_EXERCISE BRIEF_.
Starting with the line that mentions "State.keeps writes_guardTick s (State.guardTick", repeat each line verbatim until the entries end, both ends included.

(Collected data entries)
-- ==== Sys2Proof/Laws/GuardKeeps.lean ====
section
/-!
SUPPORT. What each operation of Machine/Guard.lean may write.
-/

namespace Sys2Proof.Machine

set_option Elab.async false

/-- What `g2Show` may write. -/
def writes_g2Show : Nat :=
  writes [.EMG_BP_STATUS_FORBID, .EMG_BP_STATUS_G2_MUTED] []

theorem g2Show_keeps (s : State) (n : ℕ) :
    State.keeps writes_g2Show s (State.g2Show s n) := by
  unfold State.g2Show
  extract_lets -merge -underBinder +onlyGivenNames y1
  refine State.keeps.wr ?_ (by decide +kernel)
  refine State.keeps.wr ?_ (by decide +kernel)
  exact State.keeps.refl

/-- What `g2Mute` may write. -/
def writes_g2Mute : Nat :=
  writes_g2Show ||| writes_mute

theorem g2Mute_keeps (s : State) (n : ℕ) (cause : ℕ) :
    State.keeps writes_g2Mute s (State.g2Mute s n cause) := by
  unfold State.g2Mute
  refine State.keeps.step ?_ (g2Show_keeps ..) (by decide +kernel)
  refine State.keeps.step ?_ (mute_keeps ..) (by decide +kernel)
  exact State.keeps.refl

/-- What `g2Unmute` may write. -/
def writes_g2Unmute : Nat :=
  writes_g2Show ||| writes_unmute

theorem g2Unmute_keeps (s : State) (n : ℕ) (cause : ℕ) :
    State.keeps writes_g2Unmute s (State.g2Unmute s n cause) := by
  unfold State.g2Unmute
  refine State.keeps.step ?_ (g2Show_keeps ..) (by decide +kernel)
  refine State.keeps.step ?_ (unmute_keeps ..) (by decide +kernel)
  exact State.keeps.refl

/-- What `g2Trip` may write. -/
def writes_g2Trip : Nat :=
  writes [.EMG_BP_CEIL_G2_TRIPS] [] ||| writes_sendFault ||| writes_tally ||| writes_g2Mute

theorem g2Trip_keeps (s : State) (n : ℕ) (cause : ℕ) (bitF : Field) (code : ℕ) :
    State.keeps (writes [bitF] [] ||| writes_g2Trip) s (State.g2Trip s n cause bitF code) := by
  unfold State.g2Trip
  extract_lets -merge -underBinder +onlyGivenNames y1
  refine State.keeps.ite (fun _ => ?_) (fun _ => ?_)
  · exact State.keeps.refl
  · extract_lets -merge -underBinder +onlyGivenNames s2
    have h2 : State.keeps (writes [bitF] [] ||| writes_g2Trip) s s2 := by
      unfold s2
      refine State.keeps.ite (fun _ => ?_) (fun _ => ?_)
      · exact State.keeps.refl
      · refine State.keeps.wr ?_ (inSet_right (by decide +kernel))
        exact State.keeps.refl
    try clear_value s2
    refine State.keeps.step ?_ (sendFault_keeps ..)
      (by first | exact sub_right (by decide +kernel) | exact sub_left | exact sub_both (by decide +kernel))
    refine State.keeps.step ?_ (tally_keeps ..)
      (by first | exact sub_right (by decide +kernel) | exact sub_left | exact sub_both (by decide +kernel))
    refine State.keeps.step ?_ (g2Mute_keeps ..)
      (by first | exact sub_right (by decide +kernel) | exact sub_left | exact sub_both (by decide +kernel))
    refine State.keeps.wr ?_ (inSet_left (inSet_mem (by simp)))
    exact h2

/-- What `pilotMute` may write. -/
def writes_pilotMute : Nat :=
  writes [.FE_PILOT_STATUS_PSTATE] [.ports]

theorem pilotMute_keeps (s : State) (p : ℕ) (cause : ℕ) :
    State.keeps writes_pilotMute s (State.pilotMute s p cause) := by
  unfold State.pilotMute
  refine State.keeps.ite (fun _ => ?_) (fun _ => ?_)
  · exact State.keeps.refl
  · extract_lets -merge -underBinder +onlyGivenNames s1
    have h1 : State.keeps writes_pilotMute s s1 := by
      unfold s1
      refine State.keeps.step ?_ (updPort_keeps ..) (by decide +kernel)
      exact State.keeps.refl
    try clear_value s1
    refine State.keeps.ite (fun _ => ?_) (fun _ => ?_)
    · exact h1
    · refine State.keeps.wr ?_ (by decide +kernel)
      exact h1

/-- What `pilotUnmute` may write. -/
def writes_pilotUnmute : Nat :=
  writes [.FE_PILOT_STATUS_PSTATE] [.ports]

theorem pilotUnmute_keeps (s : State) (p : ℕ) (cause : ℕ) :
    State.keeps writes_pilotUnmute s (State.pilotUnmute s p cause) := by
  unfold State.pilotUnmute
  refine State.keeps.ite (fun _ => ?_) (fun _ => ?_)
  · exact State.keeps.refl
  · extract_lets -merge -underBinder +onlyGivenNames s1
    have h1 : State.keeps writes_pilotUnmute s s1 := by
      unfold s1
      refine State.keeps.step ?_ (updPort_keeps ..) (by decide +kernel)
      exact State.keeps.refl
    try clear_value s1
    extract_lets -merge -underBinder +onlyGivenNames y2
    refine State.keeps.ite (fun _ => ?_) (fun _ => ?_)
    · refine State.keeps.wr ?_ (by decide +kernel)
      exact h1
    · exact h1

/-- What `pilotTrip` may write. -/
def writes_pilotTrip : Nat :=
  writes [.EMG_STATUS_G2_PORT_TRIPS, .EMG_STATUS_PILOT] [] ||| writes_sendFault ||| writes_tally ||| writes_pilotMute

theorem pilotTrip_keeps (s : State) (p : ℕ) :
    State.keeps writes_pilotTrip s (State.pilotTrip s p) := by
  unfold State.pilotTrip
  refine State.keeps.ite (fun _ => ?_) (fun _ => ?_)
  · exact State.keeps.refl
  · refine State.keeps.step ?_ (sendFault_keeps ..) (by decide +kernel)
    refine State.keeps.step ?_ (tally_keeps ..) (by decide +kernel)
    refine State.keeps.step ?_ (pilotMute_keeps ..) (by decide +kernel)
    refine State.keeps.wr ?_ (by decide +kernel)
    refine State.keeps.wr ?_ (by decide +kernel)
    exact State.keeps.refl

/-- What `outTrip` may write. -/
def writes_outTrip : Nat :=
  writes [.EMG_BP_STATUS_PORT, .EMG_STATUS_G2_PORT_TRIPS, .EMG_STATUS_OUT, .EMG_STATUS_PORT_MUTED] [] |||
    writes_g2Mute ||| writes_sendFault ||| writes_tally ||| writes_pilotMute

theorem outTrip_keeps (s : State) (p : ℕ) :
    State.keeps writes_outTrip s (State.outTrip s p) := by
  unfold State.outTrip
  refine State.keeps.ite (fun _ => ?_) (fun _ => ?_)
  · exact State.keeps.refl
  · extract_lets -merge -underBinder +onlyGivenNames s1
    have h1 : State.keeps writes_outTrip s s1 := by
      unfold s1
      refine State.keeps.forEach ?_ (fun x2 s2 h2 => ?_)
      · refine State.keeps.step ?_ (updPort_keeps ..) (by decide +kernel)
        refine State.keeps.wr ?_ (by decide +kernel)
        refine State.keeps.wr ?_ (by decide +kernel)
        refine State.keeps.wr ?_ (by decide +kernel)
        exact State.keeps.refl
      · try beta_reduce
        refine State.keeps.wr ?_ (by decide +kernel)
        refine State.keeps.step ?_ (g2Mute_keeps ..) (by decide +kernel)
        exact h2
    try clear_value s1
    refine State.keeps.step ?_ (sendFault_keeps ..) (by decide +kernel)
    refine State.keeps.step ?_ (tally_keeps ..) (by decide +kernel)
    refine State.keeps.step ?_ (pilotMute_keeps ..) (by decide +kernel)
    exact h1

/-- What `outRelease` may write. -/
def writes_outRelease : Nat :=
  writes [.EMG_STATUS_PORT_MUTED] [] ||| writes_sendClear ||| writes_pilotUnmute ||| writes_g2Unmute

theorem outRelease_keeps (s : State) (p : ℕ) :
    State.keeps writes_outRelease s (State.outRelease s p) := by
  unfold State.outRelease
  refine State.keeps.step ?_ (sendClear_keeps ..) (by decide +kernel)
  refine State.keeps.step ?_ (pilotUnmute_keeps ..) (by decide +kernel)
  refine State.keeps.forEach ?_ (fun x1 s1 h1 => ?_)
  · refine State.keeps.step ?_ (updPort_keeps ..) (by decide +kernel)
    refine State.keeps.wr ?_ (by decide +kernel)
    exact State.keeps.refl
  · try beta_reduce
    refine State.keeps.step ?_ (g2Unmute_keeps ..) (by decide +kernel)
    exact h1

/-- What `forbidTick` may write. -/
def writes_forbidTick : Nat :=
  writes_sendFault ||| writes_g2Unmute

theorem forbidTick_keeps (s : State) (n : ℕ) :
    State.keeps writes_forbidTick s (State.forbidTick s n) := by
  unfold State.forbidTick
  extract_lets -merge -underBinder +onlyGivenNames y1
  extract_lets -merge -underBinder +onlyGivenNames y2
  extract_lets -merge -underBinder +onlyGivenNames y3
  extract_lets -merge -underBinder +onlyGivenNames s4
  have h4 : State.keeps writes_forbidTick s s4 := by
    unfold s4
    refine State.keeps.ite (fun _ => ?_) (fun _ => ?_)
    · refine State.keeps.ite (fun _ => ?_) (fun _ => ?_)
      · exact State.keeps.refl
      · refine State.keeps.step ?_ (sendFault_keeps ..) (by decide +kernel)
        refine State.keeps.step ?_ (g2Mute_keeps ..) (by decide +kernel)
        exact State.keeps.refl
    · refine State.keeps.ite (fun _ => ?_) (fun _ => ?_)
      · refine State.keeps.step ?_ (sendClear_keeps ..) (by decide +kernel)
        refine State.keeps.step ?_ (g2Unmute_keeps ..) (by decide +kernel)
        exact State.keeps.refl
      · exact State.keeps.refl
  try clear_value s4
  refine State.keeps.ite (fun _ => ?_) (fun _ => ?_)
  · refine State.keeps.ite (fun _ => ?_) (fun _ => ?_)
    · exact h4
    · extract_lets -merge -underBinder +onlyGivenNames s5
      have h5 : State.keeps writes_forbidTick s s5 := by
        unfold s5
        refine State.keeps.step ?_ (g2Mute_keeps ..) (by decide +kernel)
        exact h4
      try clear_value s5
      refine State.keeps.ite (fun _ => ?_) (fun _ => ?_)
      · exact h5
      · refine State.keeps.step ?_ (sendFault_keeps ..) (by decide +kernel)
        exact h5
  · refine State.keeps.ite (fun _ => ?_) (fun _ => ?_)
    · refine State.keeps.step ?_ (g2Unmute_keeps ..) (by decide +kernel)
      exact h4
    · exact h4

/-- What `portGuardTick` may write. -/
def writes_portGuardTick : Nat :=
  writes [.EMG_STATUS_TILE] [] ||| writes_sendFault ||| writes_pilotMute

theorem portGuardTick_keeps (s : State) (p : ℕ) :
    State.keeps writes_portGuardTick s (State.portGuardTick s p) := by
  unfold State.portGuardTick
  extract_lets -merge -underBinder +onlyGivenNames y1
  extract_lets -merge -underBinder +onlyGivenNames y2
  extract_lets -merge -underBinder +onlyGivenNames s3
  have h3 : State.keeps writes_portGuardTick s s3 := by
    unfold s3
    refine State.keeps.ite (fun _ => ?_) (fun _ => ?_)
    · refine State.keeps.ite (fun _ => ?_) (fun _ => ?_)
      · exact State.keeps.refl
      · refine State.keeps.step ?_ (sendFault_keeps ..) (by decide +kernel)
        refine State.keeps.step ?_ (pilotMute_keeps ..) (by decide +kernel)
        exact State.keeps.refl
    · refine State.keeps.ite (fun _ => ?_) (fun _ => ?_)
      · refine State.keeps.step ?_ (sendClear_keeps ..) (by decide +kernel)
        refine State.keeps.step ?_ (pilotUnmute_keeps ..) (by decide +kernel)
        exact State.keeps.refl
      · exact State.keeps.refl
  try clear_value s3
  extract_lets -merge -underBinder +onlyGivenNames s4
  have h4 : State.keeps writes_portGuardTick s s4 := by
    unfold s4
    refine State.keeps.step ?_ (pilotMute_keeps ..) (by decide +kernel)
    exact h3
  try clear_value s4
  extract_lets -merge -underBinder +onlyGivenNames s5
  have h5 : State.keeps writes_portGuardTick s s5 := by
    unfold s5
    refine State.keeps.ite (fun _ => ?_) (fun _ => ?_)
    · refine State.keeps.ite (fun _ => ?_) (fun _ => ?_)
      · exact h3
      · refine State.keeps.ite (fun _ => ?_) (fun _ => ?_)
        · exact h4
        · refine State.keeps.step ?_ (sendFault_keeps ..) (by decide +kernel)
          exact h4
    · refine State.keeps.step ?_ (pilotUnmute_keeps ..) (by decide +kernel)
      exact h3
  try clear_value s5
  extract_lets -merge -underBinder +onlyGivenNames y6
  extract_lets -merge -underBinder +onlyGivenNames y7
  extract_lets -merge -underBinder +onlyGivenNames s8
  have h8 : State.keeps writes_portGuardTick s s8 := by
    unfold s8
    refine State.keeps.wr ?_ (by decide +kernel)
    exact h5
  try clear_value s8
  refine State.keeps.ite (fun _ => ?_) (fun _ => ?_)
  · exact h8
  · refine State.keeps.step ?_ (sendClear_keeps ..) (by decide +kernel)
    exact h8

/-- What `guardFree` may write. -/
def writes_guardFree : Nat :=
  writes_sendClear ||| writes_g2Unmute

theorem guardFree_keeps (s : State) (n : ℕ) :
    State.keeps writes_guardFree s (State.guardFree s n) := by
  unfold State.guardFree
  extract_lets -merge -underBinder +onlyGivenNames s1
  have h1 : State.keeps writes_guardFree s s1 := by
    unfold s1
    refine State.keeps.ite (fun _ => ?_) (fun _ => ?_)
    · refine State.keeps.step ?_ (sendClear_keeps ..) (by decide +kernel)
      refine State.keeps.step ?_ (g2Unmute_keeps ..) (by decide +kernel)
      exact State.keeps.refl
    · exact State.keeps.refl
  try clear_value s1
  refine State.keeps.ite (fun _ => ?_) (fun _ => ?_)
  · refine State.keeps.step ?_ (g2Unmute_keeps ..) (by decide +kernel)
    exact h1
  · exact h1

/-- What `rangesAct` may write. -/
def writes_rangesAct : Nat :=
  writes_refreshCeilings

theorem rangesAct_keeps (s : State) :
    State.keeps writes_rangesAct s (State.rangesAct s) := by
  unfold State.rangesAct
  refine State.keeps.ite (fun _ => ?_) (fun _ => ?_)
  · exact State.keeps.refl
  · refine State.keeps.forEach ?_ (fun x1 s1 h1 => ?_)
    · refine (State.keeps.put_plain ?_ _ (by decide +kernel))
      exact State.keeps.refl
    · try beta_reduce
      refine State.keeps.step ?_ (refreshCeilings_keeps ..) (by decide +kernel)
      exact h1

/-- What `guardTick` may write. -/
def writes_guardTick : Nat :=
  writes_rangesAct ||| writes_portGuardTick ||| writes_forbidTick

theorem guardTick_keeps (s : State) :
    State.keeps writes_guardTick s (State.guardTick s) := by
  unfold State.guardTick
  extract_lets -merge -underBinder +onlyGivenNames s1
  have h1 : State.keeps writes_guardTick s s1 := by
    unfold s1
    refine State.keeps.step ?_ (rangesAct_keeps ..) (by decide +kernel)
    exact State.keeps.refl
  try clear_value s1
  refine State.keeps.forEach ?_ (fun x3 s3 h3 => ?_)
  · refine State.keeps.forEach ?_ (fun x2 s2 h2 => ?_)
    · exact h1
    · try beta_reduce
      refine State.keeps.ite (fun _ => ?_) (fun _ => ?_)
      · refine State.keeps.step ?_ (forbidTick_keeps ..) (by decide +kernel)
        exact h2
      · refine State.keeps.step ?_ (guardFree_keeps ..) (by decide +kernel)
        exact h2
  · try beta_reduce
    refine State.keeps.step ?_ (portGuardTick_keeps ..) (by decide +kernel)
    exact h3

_RESULT OF THIS TASK_.
    State.keeps writes_guardTick s (State.guardTick s) := by
  unfold State.guardTick
  extract_lets -merge -underBinder +onlyGivenNames s1
  have h1 : State.keeps writes_guardTick s s1 := by
    unfold s1
    refine State.keeps.step ?_ (rangesAct_keeps ..) (by decide +kernel)
    exact State.keeps.refl
  try clear_value s1
  refine State.keeps.forEach ?_ (fun x3 s3 h3 => ?_)
  · refine State.keeps.forEach ?_ (fun x2 s2 h2 => ?_)
    · exact h1
    · try beta_reduce
      refine State.keeps.ite (fun _ => ?_) (fun _ => ?_)
      · refine State.keeps.step ?_ (forbidTick_keeps ..) (by decide +kernel)
        exact h2
      · refine State.keeps.step ?_ (guardFree_keeps ..) (by decide +kernel)
        exact h2
  · try beta_reduce
    refine State.keeps.step ?_ (portGuardTick_keeps ..) (by decide +kernel)
    exact h3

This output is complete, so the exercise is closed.